Robson pointed out that it was a true story, set in the past, and refused to remove the references, and so it fell to Box, the film’s relatively untried art director, to find somewhere to double as China. He chose Wales.
“It was down to me — how the hell do you make this bloody movie,” Box said later. “There was a huge amount of money involved with Ingrid Bergman’s salary.”
In one of the most audacious chapters in film-location history, Box built a walled Chinese city at Nantmor in Snowdonia. “All the bombers going in and all the rest of it was all done in Wales . . . I just had a feeling that Wales and Chinese watercolours had an affinity.”
The move was so successful that Wales became a regular stand-in for Asia, in everything from Carry on Up the Khyber (1968) to Lara Croft Tomb Raider: The Cradle of Life (2003).
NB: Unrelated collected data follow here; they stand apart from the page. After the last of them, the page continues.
-- ==== Sys2Proof/Machine/Load.lean ====
section
/-! DEFINITION. The load-time checks of Table 2.12, in the order of the table (R46 to R65, R104, R111, R130, R142 to
R149, R154, R159, R163, R197 to R199, R206 to R208, R237, R248 to R251, R545 to R547). A check answers the refusal
code and the byte offset of the failing field, or nothing. -/

namespace Sys2Proof.Machine

/-- What a check answers: nothing, or the refusal code and offset (R65). -/
abbrev Chk := Option (Nat × Nat)

/-- A rule that must hold, with the offset that a refusal names. -/
abbrev Rule := Bool × Nat

/-- The first rule of a list that fails, under a code. -/
def broken (code : Nat) (rs : List Rule) : Chk := ((rs.find? (fun r => !r.1)).map (fun r => (code, r.2)))

/-- The first check of a list that fails. -/
def firstFail : List Chk → Chk
  | [] => none
  | some x :: _ => some x
  | none :: r => firstFail r

/-! ## The Jofort image: codes 0x0001 to 0x0006 -/

/-- A section of count entries lies on a multiple of 8 within the image. -/
def sectionOk (off count size len : Nat) : Bool := off % 8 == 0 && decide (off + count * size ≤ len)

def chkJofHeader (j : List Byte) (len : Nat) : Chk :=
  let tn := fieldAt j 0x0C 4
  let on := fieldAt j 0x10 4
  let rn := fieldAt j 0x14 4
  broken 0x0001 [
    (fieldAt j 0 4 == 0x54464F4A, 0), (fieldAt j 0x08 4 == 64, 8),
    (fieldAt j 0x18 8 == len && decide (64 ≤ len), 0x18),
    (decide (1 ≤ tn) && decide (tn ≤ 65535), 0x0C), (decide (1 ≤ on) && decide (on ≤ 65535), 0x10),
    (decide (1 ≤ rn) && decide (rn ≤ 4096), 0x14),
    (sectionOk (fieldAt j 0x20 8) tn 32 len, 0x20), (sectionOk (fieldAt j 0x28 8) on 64 len, 0x28),
    (sectionOk (fieldAt j 0x30 8) rn 16 len, 0x30), (sectionOk (fieldAt j 0x38 8) 0 0 len, 0x38),
    (bitsOf (fieldAt j 0x06 2) 1 15 == 0, 0x06)]

def chkLevel (j : List Byte) : Chk := broken 0x0002 [(fieldAt j 4 2 == 1, 4)]

/-- One tensor entry (R47, R48, R111). -/
def chkTensor (j : List Byte) (o : Nat) : Chk :=
  let t := parseTensor j o
  let seqs := (List.range 4).filter (fun i => decide (i < t.rank) && t.dim i == seqDim)
  broken 0x0003 ([
    (decide (1 ≤ t.rank) && decide (t.rank ≤ 4), o + 4), (isFmt t.fmt, o + 5)] ++
    (List.range 4).map (fun i => (if i < t.rank then t.dim i != 0 else t.dim i == 0, o + 8 + 4 * i)) ++ [
    ([1, 2, 4, 8].contains t.cls, o + 0x18),
    (decide (seqs.length ≤ 1) && (seqs.isEmpty || t.cls == 2 || t.cls == 8), o + 8 + 4 * seqs.getLastD 0),
    (fieldAt j (o + 0x1C) 4 == 0, o + 0x1C)])

/-- One operator entry's opcode and operand counts (R49, R50). -/
def chkOper (j : List Byte) (nt o : Nat) : Chk :=
  let op := fieldAt j o 2
  let ni := fieldAt j (o + 6) 1
  let no := fieldAt j (o + 7) 1
  let want := opCounts op
  broken 0x0004 ([
    (decide (1 ≤ op) && decide (op ≤ 0x13), o),
    (decide (1 ≤ ni) && decide (ni ≤ 8) && (op == 8 || decide (want.1 ≤ ni)), o + 6),
    (decide (1 ≤ no) && decide (no ≤ 4) && (op == 8 || decide (want.2 ≤ no)), o + 7)] ++
    (List.range 8).map (fun i =>
      let v := fieldAt j (o + 8 + 2 * i) 2
      (if i < ni then decide (v < nt) || (v == 0xFFFF && ((op == 8 && i == 3) || (op == 0xE && i == 0))) else v == 0xFFFF, o + 8 + 2 * i)) ++
    (List.range 4).map (fun i =>
      let v := fieldAt j (o + 0x18 + 2 * i) 2
      (if i < no then decide (v < nt) else v == 0xFFFF, o + 0x18 + 2 * i)))

/-- The ATTEND attributes and operand counts (R197). -/
def chkAttend (p : Oper) (hq o : Nat) : List Rule :=
  let a := p.attrs
  let pat := fieldAt a 4 1
  let hkv := fieldAt a 6 2
  let sw := fieldAt a 8 4
  let ng := fieldAt a 0xC 2
  let sc := ofBits32 (fieldAt a 0 4)
  let want := if pat = 3 then 5 else if ng = 0 then 3 else 4
  [ (!sc.isNan && !sc.isInf && !sc.isZero && !sc.isNeg, o + 0x20), (decide (pat ≤ 3), o + 0x24),
    (decide (fieldAt a 5 1 < 4), o + 0x25),
    (decide (1 ≤ hkv) && decide (hkv ≤ 1024) && hq % max hkv 1 == 0, o + 0x26),
    (decide (sw ≤ 65536) && (pat == 1 || pat == 2 || sw == 0), o + 0x28),
    (decide (ng ≤ 256) && (pat == 2 || ng == 0), o + 0x2C), (zeroAt a 0xE 18, o + 0x2E),
    (p.ins.length == want, o + 6), (decide (want < 4) || (p.ins.getD 3 0xFFFF == 0xFFFF) == (pat == 3), o + 0xE),
    (p.outs.length == 1 + bitsOf (fieldAt a 5 1) 1 1, o + 7)]

/-- The operands of an operator that stand in Table 2.3: output or input, number, shape; an absent one is left out. -/
def Oper.operands (p : Oper) : List (Bool × Nat × List ShapeDim) :=
  let of_ := fun (out : Bool) (slots : List Nat) (sh : List (List ShapeDim)) =>
    ((slots.zip sh).zip (List.range 8)).filterMap (fun e =>
      if e.1.1 = 0xFFFF then none else some (out, e.2, e.1.2))
  of_ false p.ins (opShapes p.opcode).1 ++ of_ true p.outs (opShapes p.opcode).2

/-- The dimensions of an operator's operands with what they stand for: name, value, offset in the image. -/
def Image.dimsOf (g : Image) (tOff : Nat) (p : Oper) : List (ShapeDim × Nat × Nat) :=
  p.operands.flatMap (fun e =>
    let i := if e.1 then p.outs.getD e.2.1 0xFFFF else p.ins.getD e.2.1 0xFFFF
    (e.2.2.zip (List.range 4)).map (fun x => (x.1, (g.tensor i).dim x.2, tOff + 32 * i + 8 + 4 * x.2)))
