-- ==== Sys2Proof/Machine/Access.lean ====
section
/-! DEFINITION. What a cell stage's own reads and writes of device memory and of its SRAM meet: address errors, error
responses, corrected and uncorrectable words, and the retirement of a row at the second occurrence (R242, R296, R297,
R303 to R308, Table 10.3). -/

namespace Sys2Proof.Machine

/-- Marks the tick of a job as invalidated, remembering the word that caused it; true when the tick it repeats met the
same place (R306, R308). -/
def State.badPlace (s : State) (j : Nat) (b : BadPlace) : State × Bool :=
  let p := s.prog j
  let second := p.replaying && p.badBefore.contains b
  let s := s.setProg j { p with badNow := if p.badNow.contains b then p.badNow else p.badNow ++ [b] }
  (s.invalidate j, second)

/-- Whether a page slot has a byte in the 2 KiB row at a physical address. -/
def State.slotMeetsRow (s : State) (e : KvEntry) (k row : Nat) : Bool :=
  let a := e.pageAt k
  let n := pageBytes (if k < e.n.getD 0 0 then 0 else if k < e.n.getD 0 0 + e.n.getD 1 0 then 1 else 2) e.dh
  (List.range (n / 64)).any (fun i => decide (s.phys (a + 64 * i) / 2048 = row / 2048))

/-- Retires every page slot of an active program that has a byte in a row: streams that hold the page fail at the next
validation point, a prefix entry with the page is removed. True when a slot was retired. -/
def State.retireSlots (s : State) (row : Nat) : State × Bool :=
  s.activeJobs.foldl (fun acc j =>
    (acc.1.image j).kvEntries.foldl (fun acc x =>
      let total := x.2.2.n.foldl (· + ·) 0
      ((List.range total).filter (fun k => acc.1.slotMeetsRow x.2.2 k row)).foldl (fun acc k =>
        let s := acc.1
        let key := poolKey j x.1 x.2.1 k
        let ps := s.poolSlot key
        let id := pageId k ps.epoch
        let ls := (s.image j).lists.filter (fun l => l.cell == x.1 && l.entry == x.2.1)
        let s := s.setPoolSlot key { ps with retired := true }
        if !ps.used then (s, true)
        else
          let s := (s.streamsOf j).foldl (fun s i =>
            if ls.any (fun l => (s.held l (s.stream i)).any (fun h => h.2.page == id)) then
              s.modStream i (fun t => { t with failStatus := some 0x13 }) else s) s
          (ls.foldl (fun s l => match s.pfxOfPage j l id with
            | some p => s.dropPfx p s.nextEdge
            | none => s) s, true)) acc) acc) (s, false)

/-- Uncorrectable words of a row. -/
def State.rowLost (s : State) (c bank row : Nat) : List Nat :=
  ((List.range 256).map (fun i => rowAddr c bank row / 8 + i)).filter (fun w => s.wordErr w == 2)

/-- Retires a row (R306): page slots, then a remap to a spare row of the bank or a listing for repair, and the event.
Answers the outcome bits of Table 10.2. -/
def State.retireRow (s : State) (c bank row : Nat) : State × Nat :=
  let (s, pages) := s.retireSlots (rowAddr c bank row)
  let x := s.chan c
  let used := x.remaps.filter (fun r => r.1 == bank)
  let due := (x.copyRows.flatMap (fun r => s.rowLost c r.1 r.2.1)).filter (fun w => !x.lostWords.contains w)
  let lost := (s.rowLost c bank row).filter (fun w => !x.lostWords.contains w)
  let arg := fun listed => BitVec.ofNat 64 (bank + row * 256 + (if listed then 2 ^ 20 else 0))
  let known := x.remaps.any (fun r => r.1 == bank && r.2.1 == row && x.copyRows.contains r)
  let (s, bits) :=
    if known then (s, 8)
    else if used.length < 4 ∧ x.lostWords.length + due.length + lost.length ≤ 64 then
      let r := (bank, row, used.length)
      ((s.modChan c (fun x => { x with remaps := x.remaps ++ [r], remapped := x.remapped + 1, copyRows := x.copyRows ++ [r] })).raise 0x24 2 c (arg false), 8)
    else
      ((s.modChan c (fun x => { x with listed := if x.listed.contains (bank, row) then x.listed else x.listed ++ [(bank, row)] })).raise
        0x24 2 c (arg true), 16)
  (s, bits + 4 * bit pages)

/-- A cell stage's access to an uncorrectable loft word: record, invalidation, retirement at the second occurrence. -/
def State.stageUe (s : State) (reader c w : Nat) : State :=
  let ch := chanAt (8 * w)
  let lostBit := if s.isLost w then 0x80 else 0
  match s.jobOfCell c with
  | none => s.ueRecord { reader := reader, outcome := lostBit, unit := ch, word := w, consumer := c }
  | some j =>
    let (s, second) := s.badPlace j (.row ch (bankInChan w) (rowOf w))
    let (s, bits) := if second then s.retireRow ch (bankInChan w) (rowOf w) else (s, 0)
    s.ueRecord { reader := reader, outcome := 1 + lostBit + 2 * bit (s.prog j).replaying + bits, unit := ch, word := w,
                 consumer := c, job := j }

/-- A read by a cell's stage: the bytes, or nothing when the access fails; a failed access is an input from a failed
producer, so the tick is invalidated for the cell's program (R242, R304). -/
def State.stageRead (s : State) (c a n : Nat) : State × Option (List Byte) :=
  if n = 0 then (s, some [])
  else if s.addrError a n then ((s.countAddr a n).invalidateCell c, none)
  else if s.cellErrResponse c a n then ((s.countWrapped (some (cellTower c)) a n).invalidateCell c, none)
  else
    let s := (s.softWords a n).foldl (fun s w => s.softWord w) (s.forceRefreshes a n)
    match s.badWords a n with
    | [] => (s, some (s.readDev a n))
    | bad => (bad.foldl (fun s w => s.stageUe 0 c w) s, none)

/-- A read of a page-table entry by a KVAPPEND stage (R209, Table 10.3): none where it fails. -/
def State.walkEntry (s : State) (c : Nat) (l : ListId) (slot block : Nat) : State × Option TableEntry :=
  match s.stageRead c (l.e.tableAt slot l.head block) 16 with
  | (s, none) => (s, none)
  | (s, some b) => (s, some { page := fieldAt b 0 4, sel := fieldAt b 4 4 % 2, live := fieldAt b 8 8 })

/-- A read of a page's refs, and of the scores of a block, by a KVAPPEND stage. -/
def State.walkRefs (s : State) (c : Nat) (e : KvEntry) (page : Nat) : State × Option Nat :=
  let (s, b) := s.stageRead c (e.pageOf page + 0x14) 2
  (s, b.map (fun b => fieldAt b 0 2))
def State.walkScores (s : State) (c : Nat) (l : ListId) (slot copy block : Nat) : State × Option (List Nat) :=
  let (s, b) := s.stageRead c (l.e.scoresAt slot copy l.head block) 256
  (s, b.map (fun b => (List.range 64).map (fun i => fieldAt b (4 * i) 4)))

/-- A write by a cell's stage: dropped when it fails; a partial write of an uncorrectable word leaves it (R297). -/
def State.stageWrite (s : State) (c a : Nat) (bs : List Byte) : State :=
  if bs.isEmpty then s
  else if s.addrError a bs.length then (s.countAddr a bs.length).invalidateCell c
  else if s.cellErrResponse c a bs.length then (s.countWrapped (some (cellTower c)) a bs.length).invalidateCell c
  else
    let parts := s.partWords a bs.length
    let s := s.forceRefreshes a bs.length
    let s := (parts.filter (fun w => s.wordErr w == 1)).foldl (fun s w => s.softWord w) s
    match parts.filter (fun w => s.wordErr w == 2) with
    | [] => s.writeDev a bs
    | bad => bad.foldl (fun s w => s.stageUe 0 c w) s

/-- The pass in progress of an M cell is discarded. -/
def State.dropPass (s : State) (c : Nat) : State :=
  if s.onF F.mxcStat_busy c then (s.bump F.mxcPasses_discarded c).putF F.mxcStat_busy c 0 else s

/-- Drops the tables, lists and masks that a cell holds (R149, R182). -/
def Cell.dropTables (x : Cell) : Cell := { x with tables := [], globals := none, mask := none, readers := [] }

/-- An uncorrectable word of a cell's SRAM (Table 10.1): the tick is invalidated for the cell's program, held tables are
dropped, a pass in progress is discarded; at the second occurrence the cell is to be retired (R308). `reader` is the reader's
number and unit. -/
def State.sramUe (s : State) (reader : Nat × Nat) (c w : Nat) : State :=
  let s := s.modCell c Cell.dropTables
  let s := s.putF F.celStat_tables c 0
  let s := s.putF F.thrStat_tables c 0
  match s.jobOfCell c with
  | none => s.ueRecord { type := 2, reader := reader.1, unit := c, word := w, consumer := reader.2 }
  | some j =>
    let (s, second) := s.badPlace j (.sram c w)
    let s := if kindOf c == kM then s.dropPass c else s
    let s := if second then s.modCell c (fun x => { x with stuckSram := true }) else s
    s.ueRecord { type := 2, reader := reader.1, outcome := 1 + 2 * bit (s.prog j).replaying + (if second then 32 else 0), unit := c,
                 word := w, consumer := reader.2, job := j }

end Sys2Proof.Machine
end

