/-! ## Winnow's evictions (R221, R222, R548) -/

/-- The A stages that read a list through a KVAPPEND cell. -/
def Image.readersOf (g : Image) (t : Stage) (l : ListId) : List Stage :=
  let outs := (g.oper (t.firstOp + l.entry)).outs
  g.stages.filter (fun u => u.kind == kA && u.f 0x26 2 == t.cell && outs.contains ((g.oper u.firstOp).ins.getD 1 0xFFFF) &&
    decide (u.f 0x2E 2 ≤ l.e.kvLo + l.head) && decide (l.e.kvLo + l.head < u.f 0x2E 2 + u.f 0x30 2))

/-- w and G of a list, once every A cell that reads it has sent them. -/
def State.reach (s : State) (j c : Nat) (t : Stage) (l : ListId) : Option (Nat × List Nat) :=
  let want := (s.image j).readersOf t l |>.map (fun u => s.runnerOf j u.cell)
  let got := want.filterMap (fun a => (s.cell c).readers.find? (fun r => r.1 == a))
  if got.length = want.length then some (maxList (got.map (fun r => r.2.1)), got.flatMap (fun r => r.2.2)) else none

/-- The held pages of a list as the KVAPPEND cell walks them, each with its refs and its scores; nothing when a read failed. -/
def State.walkList (s : State) (c : Nat) (l : ListId) (t : Stream) : State × Option (List (Nat × TableEntry × Nat × List Nat)) :=
  (List.range (min t.blocks l.e.blocks)).foldl (fun acc b => match acc with
    | (s, none) => (s, none)
    | (s, some ps) => match s.walkEntry c l t.slot b with
      | (s, none) => (s, none)
      | (s, some te) =>
        if te.page = noPage then (s, some ps)
        else match s.walkRefs c l.e te.page with
          | (s, none) => (s, none)
          | (s, some n) => match s.walkScores c l t.slot te.sel b with
            | (s, none) => (s, none)
            | (s, some sc) => (s, some (ps ++ [(b, te, n, sc)]))) (s, some [])

/-- The evictable positions of a list, lowest score first, lower position first among equals. -/
def evictable (pages : List (Nat × TableEntry × Nat × List Nat)) (len w : Nat) (glob : List Nat) : List Nat :=
  let lives := fun (x : Nat × TableEntry × Nat × List Nat) =>
    (List.range 64).filter (fun n => bitOf x.2.1.live n && decide (64 * x.1 + n < len))
  let able := pages.filter (fun x => x.2.2.1 == 1 && !(lives x).isEmpty && (len == 0 || x.1 != (len - 1) / 64) &&
    (lives x).all (fun n => decide (64 * x.1 + n + w ≤ len) && !glob.contains (64 * x.1 + n)))
  (sortBy (fun e => e.1 * 2 ^ 21 + e.2) (able.flatMap (fun x => (lives x).map (fun n => (x.2.2.2.getD n 0, 64 * x.1 + n))))).map
    (fun e => e.2)

/-- The loop of R222 over one list. -/
def State.winnowList (s : State) (j c : Nat) (t : Stage) (l : ListId) (i : Nat) : State :=
  let st := s.stream i
  let limit := st.budgetOf - winnowH t.tMax
  if (s.held l st).length ≤ limit then s
  else match s.reach j c t l, s.walkList c l st with
  | none, _ => s
  | _, (s, none) => s
  | some (w, glob), (s, some pages) =>
    (evictable pages st.length w glob).foldl (fun s pos =>
      if (s.held l st).length ≤ limit then s
      else
        let b := pos / 64
        let te := s.tableEntry l st.slot b
        let live := Nat.xor te.live (Nat.land te.live (2 ^ (pos % 64)))
        let s := (s.stageWrite c (l.e.tableAt st.slot l.head b) { te with live := live }.bytes).bump F.kvpWin_evicted c
        if live = 0 then (s.winnowRelease j l st.slot b s.nextEdge).bump F.kvpWin_freed c else s) s

/-- Winnow before a KVAPPEND stage's appends: each list of a stream with winnow set above budget less h. -/
def State.winnowStage (s : State) (j c : Nat) (t : Stage) : State :=
  ((List.range t.opCount).filter (fun i => t.e i 0 1 == 5)).foldl (fun s i =>
    let e := t.kv i
    ((s.streamsOf j).filter (fun k => (s.stream k).kv.winnow && !(s.stream k).failed && e.winnow)).foldl (fun s k =>
      (List.range e.kvCnt).foldl (fun s h => s.winnowList j c t { cell := t.cell, entry := i, e := e, head := h } k) s) s) s

/-! ## One entry -/

/-- One entry of a G stage over its complete rows. -/
def State.gEntry (s : State) (j c : Nat) (t : Stage) (i : Nat) : State :=
  let p := (s.image j).oper (t.firstOp + i)
  let fn := t.e i 0 1
  if fn = 3 then s.scatterEntry j c t i p
  else if fn = 4 then s.routeEntry j c t i p
  else if fn = 5 then s.appendEntry j c t i p
  else s.gatherEntry j c t i p

end Sys2Proof.Machine
end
John Box built a reputation as a man who could work wonders on location, transforming the unlikeliest of places into somewhere on a different continent. He was perhaps British cinema’s most distinguished art director and production designer — the person responsible for the physical appearance of the world in which the drama unfolds.
Box worked regularly with the great British directors David Lean and Carol Reed and won no fewer than four Oscars — for Lawrence of Arabia (1962), Doctor Zhivago (1965), Oliver! (1968) and Nicholas and Alexandra (1971). It is no surprise that he also won three British Academy Awards, though it reflects the richness of his career that they were for three entirely different films — A Man for All Seasons (1966), The Great Gatsby (1974) and Rollerball (1975).
His most notable films often had period settings, which were frequently lavish. His sets for Reed’s Oliver! however showed that he could bring lavish and imaginative design sense to Dickensian poverty. The film was shot in Shepperton Studios, though many thought the sets were real locations. Most of all, his designs were evocative — all those rags in Oliver!, all that snow in Zhivago, all that sand in Lawrence. His approach seemed to complement that of the famously perfectionist David Lean.
Initially he felt that the scene in Lawrence of Arabia when Omar Sharif makes his entrance as a distant figure riding across a hazy desert was bland. He ordered that the camel path to the well should be painted white and bordered with black pebbles to focus the viewer’s eye on Sharif.
Afterwards Lean told Box, “You’ll never do a better bit of designing in films — ever.”
Lean later wrote: “The painted path to the well and the black tongues of pebble pointing towards the approaching figure was a created pattern, a design, which was part of the drama. Not an affectation. No one noticed it, but I’m quite sure it helped contribute to the impact of the sequence.”
It became one of the most celebrated shots in cinema history.